theorem validateStep_of_fail {k : ErrKind} (hv : validate s.params g = .fail k) :
    validateStep s g = .next (s.setCurrent (g.raise k)) := by
  simp only [validateStep, hv]

theorem validateStep_of_finish (hv : validate s.params g = .finish) :
    validateStep s g = .next (s.setCurrent g.finish) := by
  simp only [validateStep, hv]

theorem validateStep_of_scan (hv : validate s.params g = .scan) (hf : regionFits s.params g = true)
    (hr : plainRegion s.params g.region = true) :
    validateStep s g = .next (s.setCurrent (g.enterScan (decide (g.mode = tagHigh)))) := by
  simp [validateStep, hv, hf, hr]

/-- What the entry to the scan changes, the mode decided on (R146). -/
theorem Engine.enterScan_of_mode (g : Engine) : g.enterScan (decide (g.mode = tagHigh)) =
    { g with idx := 0, salt := if g.mode = tagHigh then saltInit g.key else g.salt, phase := .scanning } := by
  simp only [Engine.enterScan, decide_eq_true_eq]

/-- A selected command has a legal tag, so only the checks of BUF and LEN are left (R142). -/
theorem validateTag_of_selected (hsel : Selected s i g) : validateTag g.mode = true := by
  obtain ⟨htag, -, -⟩ := Engine.decode_sel hsel.2
  exact htag ▸ validateTag_of_command i

/-- The step of an engine in VALIDATING is VALIDATE, whether its selector is legal or not (45_host_commands.md R225). -/
theorem busyStep_validating {e : Nat} (hg : s.engines[e]? = some g) (hp : g.phase = .validating) :
    busyStep s e g = validateStep (s.giveTurn e) g := by
  have hturn : (s.giveTurn e).engines[(s.giveTurn e).turn]? = some g := hg
  unfold busyStep
  cases hd : decode s.params.encodeExt (g.sel s.params) with
  | ok i => exact exec_of_selected ⟨hturn, hd⟩ hp
  | error r => simp only [execIllegal, commandStep_of hturn, hp]

end ValidateStep

section ValidateMoves
variable {p : Params} {m m' : Memory} {g g' : Engine}

/-- The three outcomes of the validation phase (R147), with what each leaves of the registers. -/
theorem EngineMove.validate_outcomes (hp : g.phase = .validating) (h : EngineMove p m g g' m') :
    (∃ k : ErrKind, k ≠ .noError ∧ g' = { g with err := k, phase := .failed }) ∨
      g' = { g with count := g.len, phase := .done } ∨ g' = { g with idx := 0, salt := g'.salt, phase := .scanning } := by
  cases h with
  | fail k _ hv hg _ => exact .inl ⟨k, validate_fail_ne_noError hv, hg⟩
  | finish _ hv hg _ => exact .inr (.inl hg)
  | enter _ hv hf hr hg _ => exact .inr (.inr (by rw [hg]; rfl))
  | byte i hd hp' => simp [hp] at hp'

/-- A move of the validation phase is one over any other memory too (R147: it does not read MEM). -/
theorem EngineMove.validate_withMem (hp : g.phase = .validating) (h : EngineMove p m g g' m') (n : Memory) :
    EngineMove p n g g' n := by
  cases h with
  | fail k _ hv hg _ => exact .fail k hp hv hg rfl
  | finish _ hv hg _ => exact .finish hp hv hg rfl
  | enter _ hv hf hr hg _ => exact .enter hp hv hf hr hg rfl
  | byte i hd hp' => simp [hp] at hp'

end ValidateMoves

end Machine

open Machine

/-- Settles O8: the verdict is to finish (`validate_finish_iff`). -/
theorem immediateCompletion : Obligations.ImmediateCompletion := by
  intro s i g hsel hp hbuf hlen hend
  rw [exec_of_selected hsel hp]
  exact validateStep_of_finish ((validate_finish_iff _ _).2 ⟨validateTag_of_selected hsel, hbuf, hlen, hend⟩)

/-- Settles O9: check 2 comes before check 3 and before the mode is looked at; LEN = 0 passes both. -/
theorem nullBufferFails : Obligations.NullBufferFails := by
  refine ⟨fun s i g hsel hp hlen hbuf => ?_, fun s i g hsel hp hlen => ?_⟩
  · rw [exec_of_selected hsel hp]
    exact validateStep_of_fail ((validate_invalidBuffer_iff _ _).2 ⟨validateTag_of_selected hsel, hlen, hbuf⟩)
  · have hdone := immediateCompletion s i g hsel hp (.inl hlen) (hlen ▸ Nat.zero_le _) (.inr hlen)
    simpa only [hlen] using hdone

/-- Settles O10: the condition of check 3 (`validate_lengthOverflow_iff`) and its form as a bit (`maxLen_lt_iff_testBit`). -/
theorem lengthOverflowFails : Obligations.LengthOverflowFails := by
  refine ⟨fun s i g hsel hp hbuf hlen => ?_, fun p n => maxLen_lt_iff_testBit, fun p g hlen hv => ?_⟩
  · rw [exec_of_selected hsel hp]
    exact validateStep_of_fail ((validate_lengthOverflow_iff _ _).2 ⟨validateTag_of_selected hsel, hbuf, hlen⟩)
  · obtain ⟨-, -, hlt⟩ := (validate_lengthOverflow_iff p g).1 hv
    exact hlt.ne' hlen

/-- Settles O11: the verdict is to scan (`validate_scan_iff_of_selected`), and the region may be scanned. -/
theorem scanEntry : Obligations.ScanEntry := by
  intro s i g hsel hp hi h0 hbuf hlen hfits hplain
  have hv : validate s.params g = .scan := (validate_scan_iff_of_selected hsel).2 ⟨hi, h0, hbuf, hlen⟩
  rw [exec_of_selected hsel hp, validateStep_of_scan hv (decide_eq_true hfits) hplain, Engine.enterScan_of_mode]
  rfl

/-- Settles O13: a next state is a move of the validation phase, which has three outcomes (`EngineMove.validate_outcomes`) and is
the same move over any memory (`EngineMove.validate_withMem`). -/
theorem validationAllOrNothing : Obligations.ValidationAllOrNothing := by
  intro s t i g hg hp h
  have hw := wellFormed_of_exec h
  rw [exec_validating hw hg hp, validateStep_next_iff hp] at h
  obtain ⟨g', hmove, rfl⟩ := h
  refine ⟨⟨g', rfl, hmove.validate_outcomes hp⟩, fun m => ?_⟩
  rw [exec_validating (s := { s with mem := m }) hw hg hp]
  exact (validateStep_next_iff hp).2 ⟨g', hmove.validate_withMem hp m, rfl⟩

/-- Settles O6: each way to be given the turn is a VALIDATE step (`busyStep_validating`), whose first check fails. -/
theorem illegalTagFails : Obligations.IllegalTagFails := by
  intro s e g hg hp htag
  have hb : g.busy = true := by simp [Engine.busy, hp, Phase.isBusy]
  have hv : ∀ p, validate p g = .fail .unsupportedMode := fun p =>
    (validate_unsupportedMode_iff p g).2 ((validateTag_eq_false_iff _).2 htag)
  have hstep : ∀ s' : State, s'.engines = s.engines →
      busyStep s' e g = .next ((s'.giveTurn e).setCurrent (g.raise .unsupportedMode)) := fun s' hs' => by
    rw [busyStep_validating (hs' ▸ hg) hp]
    exact validateStep_of_fail (hv _)
  refine ⟨fun rest hs => ?_, fun rest hs => ?_, fun hs hf => ?_⟩
  · rw [step_turn hs hg hb]
    exact hstep _ rfl
  · rw [step_wait hs hg hb]
    exact hstep _ rfl
  · rw [step_unscheduled hs hf hg hb]
    exact hstep _ rfl

/-- Settles O12: a row for each verdict, by what the verdict says of the operands. -/
theorem validationTruthTable : Obligations.ValidationTruthTable := by
  intro p g
  simp only [← validateTag_iff, ← validateTag_eq_false_iff]
  refine ⟨fun htag => ?_, fun htag hlen => ?_, fun htag hlen hbuf => ?_, fun htag _ hbuf hlen => ?_,
    fun htag h0 hbuf hlen => ?_⟩
  · exact (validate_unsupportedMode_iff p g).2 htag
  · exact (validate_finish_iff p g).2 ⟨htag, .inl hlen, hlen ▸ Nat.zero_le _, .inr hlen⟩
  · exact (validate_invalidBuffer_iff p g).2 ⟨htag, hlen, hbuf⟩
  · exact (validate_lengthOverflow_iff p g).2 ⟨htag, hbuf, hlen⟩
  · split
    · next hnone => exact (validate_finish_iff p g).2 ⟨htag, .inr hbuf, hlen, .inl hnone⟩
    · next hnone => exact (validate_scan_iff p g).2 ⟨htag, h0, hbuf, hlen, hnone⟩

end Sys2Proof
end

section
/-! PROOFS. The salt_scheduler_and_xor (42_salt_scheduler.md R150 to R155): its functions in numbers, and the closed form of the
salt of a byte. -/

namespace Sys2Proof

namespace Machine

section SaltNumbers

@[simp] theorem keyUpper_toNat (k : Key) : (keyUpper k).toNat = k.toNat / 65536 := by
  have hk : k.toNat < 2 ^ 32 := k.isLt
  rw [keyUpper, BitVec.extractLsb'_toNat, Nat.shiftRight_eq_div_pow]
  omega

@[simp] theorem keyLower_toNat (k : Key) : (keyLower k).toNat = k.toNat % 65536 :=
  BitVec.extractLsb'_toNat 0 16 k

/-- R150 in numbers. -/
theorem saltInit_toNat (k : Key) : (saltInit k).toNat = (k.toNat / 65536) ^^^ (k.toNat % 65536) := by
  rw [saltInit, xor16, BitVec.toNat_xor, keyUpper_toNat, keyLower_toNat]

@[simp] theorem saltLower_toNat (s : Salt) : (saltLower s).toNat = s.toNat % 256 :=
  BitVec.extractLsb'_toNat 0 8 s

@[simp] theorem saltUpper_toNat (s : Salt) : (saltUpper s).toNat = s.toNat / 256 := by
  have hs : s.toNat < 2 ^ 16 := s.isLt
  rw [saltUpper, BitVec.extractLsb'_toNat, Nat.shiftRight_eq_div_pow]
  omega

@[simp] theorem saltAdvance_toNat (s : Salt) : (saltAdvance s).toNat = (s.toNat + 1) % 65536 :=
  BitVec.toNat_add s 1#16

end SaltNumbers

section ClosedForm

/-- R155: the closed form in numbers. -/
@[simp] theorem saltAt_toNat (key : Key) (k : Nat) : (saltAt key k).toNat = ((saltInit key).toNat + k) % 65536 := by
  rw [saltAt, BitVec.toNat_add, BitVec.toNat_ofNat, Nat.add_mod_mod]

/-- Byte numbers a multiple of 65536 apart have one salt. -/
theorem saltAt_congr {key : Key} {k n : Nat} (h : k % 65536 = n % 65536) : saltAt key k = saltAt key n := by
  apply BitVec.eq_of_toNat_eq
  rw [saltAt_toNat, saltAt_toNat]
  exact Nat.ModEq.add_left _ h

end ClosedForm

end Machine

open Machine

/-- Settles O21: each function's own value in numbers. -/
theorem saltFunctions : Obligations.SaltFunctions :=
  ⟨saltInit_toNat, fun s => ⟨saltLower_toNat s, saltUpper_toNat s⟩, saltAdvance_toNat⟩

/-- Settles O22: the value in numbers (`saltAt_toNat`), one `advance` (`saltAt_succ`), and the period by the value
(`saltAt_congr`). -/
theorem saltClosedForm : Obligations.SaltClosedForm := fun key k =>
  ⟨saltAt_toNat key k, saltAt_succ key k, saltAt_congr (Nat.add_mod_right k 65536)⟩

end Sys2Proof
end

section
/-! PROOFS. The byte maps of the six commands (43_transform_decode.md R169, R175, R176): the command of the other direction undoes each,
and under the default tables the two directions of the High mode are one map. -/

namespace Sys2Proof

/-- The command of the same mode in the other direction (30_encoding.md R93); what it does to a byte is undone: `byteOut_opposite`. -/
def Instr.opposite : Instr → Instr
  | .decNone => .encNone
  | .decComp => .encComp
  | .decHigh => .encHigh
  | .encNone => .decNone
  | .encComp => .decComp
  | .encHigh => .decHigh

theorem Instr.opposite_opposite (i : Instr) : i.opposite.opposite = i := by cases i <;> rfl

namespace Machine

section HighBytes
variable {t : Tables} (h1 : TableBijective t.high1) (h2 : TableBijective t.high2) (h3 : TableBijective t.comp)
include h1 h2 h3

/-- Each stage of R203 undoes one of R169, in reverse order (44_transform_encode.md R207). -/
theorem highByteEnc_highByte (lower upper b : Byte) : highByteEnc t lower upper (highByte t lower upper b) = b := by
  simp [highByteEnc, highByte, invLookup_lookup h1, invLookup_lookup h2, invLookup_lookup h3]

theorem highByte_highByteEnc (lower upper b : Byte) : highByte t lower upper (highByteEnc t lower upper b) = b := by
  simp [highByteEnc, highByte, lookup_invLookup h1, lookup_invLookup h2, lookup_invLookup h3]

end HighBytes

/-- What a command does to a byte, the command of the other direction undoes at the same salt. -/
theorem byteOut_opposite {t : Tables} (ht : TablesLegal t) (i : Instr) (salt : Salt) (b : Byte) :
    byteOut t i.opposite salt (byteOut t i salt b) = b := by
  obtain ⟨h1, h2, h3, -⟩ := ht
  cases i with
  | decNone => rfl
  | decComp => exact invLookup_lookup h3 b
  | decHigh => exact highByteEnc_highByte h1 h2 h3 ..
  | encNone => rfl
  | encComp => exact lookup_invLookup h3 b
  | encHigh => exact highByte_highByteEnc h1 h2 h3 ..

/-- Under the default tables the three inverse lookups of R203 are the three lookups of R169, in R169's order (R176, R127). -/
theorem highByteEnc_default (lower upper b : Byte) :
    highByteEnc defaultTables lower upper b = highByte defaultTables lower upper b := by
  simp only [highByteEnc, highByte, invLookup_comp_default, invLookup_high2_default, invLookup_high1_default]

theorem highByte_default_involutive (lower upper : Byte) : Function.Involutive (highByte defaultTables lower upper) := by
  obtain ⟨h1, h2, h3, -⟩ := Tests.defaultTables_legal
  intro b
  rw [← highByteEnc_default, highByteEnc_highByte h1 h2 h3]

theorem byteMap_decHigh_default_involutive (key : Key) (k : Nat) :
    Function.Involutive (byteMap defaultTables .decHigh key k) :=
  highByte_default_involutive (saltLower (saltAt key k)) (saltUpper (saltAt key k))

end Machine

open Machine

/-- Settles O26: the byte map of the opposite command is an inverse on both sides (`byteOut_opposite`). -/
theorem byteMapsAreBijections : Obligations.ByteMapsAreBijections := by
  intro t i salt ht
  refine Function.bijective_iff_has_inverse.2 ⟨byteOut t i.opposite salt, byteOut_opposite ht i salt, fun b => ?_⟩
  simpa only [Instr.opposite_opposite] using byteOut_opposite ht i.opposite salt b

- _TASK INSTRUCTIONS_
For this exercise, output exactly the lines above from the line with "theorem scanEntry : Obligations.ScanEntry" to the line with "obtain ⟨g', hmove, rfl⟩ := h", counting both, and leave out the rest.

- _TASK RESULT_
theorem scanEntry : Obligations.ScanEntry := by
  intro s i g hsel hp hi h0 hbuf hlen hfits hplain
  have hv : validate s.params g = .scan := (validate_scan_iff_of_selected hsel).2 ⟨hi, h0, hbuf, hlen⟩
  rw [exec_of_selected hsel hp, validateStep_of_scan hv (decide_eq_true hfits) hplain, Engine.enterScan_of_mode]
  rfl

/-- Settles O13: a next state is a move of the validation phase, which has three outcomes (`EngineMove.validate_outcomes`) and is
the same move over any memory (`EngineMove.validate_withMem`). -/
theorem validationAllOrNothing : Obligations.ValidationAllOrNothing := by
  intro s t i g hg hp h
  have hw := wellFormed_of_exec h
  rw [exec_validating hw hg hp, validateStep_next_iff hp] at h
  obtain ⟨g', hmove, rfl⟩ := h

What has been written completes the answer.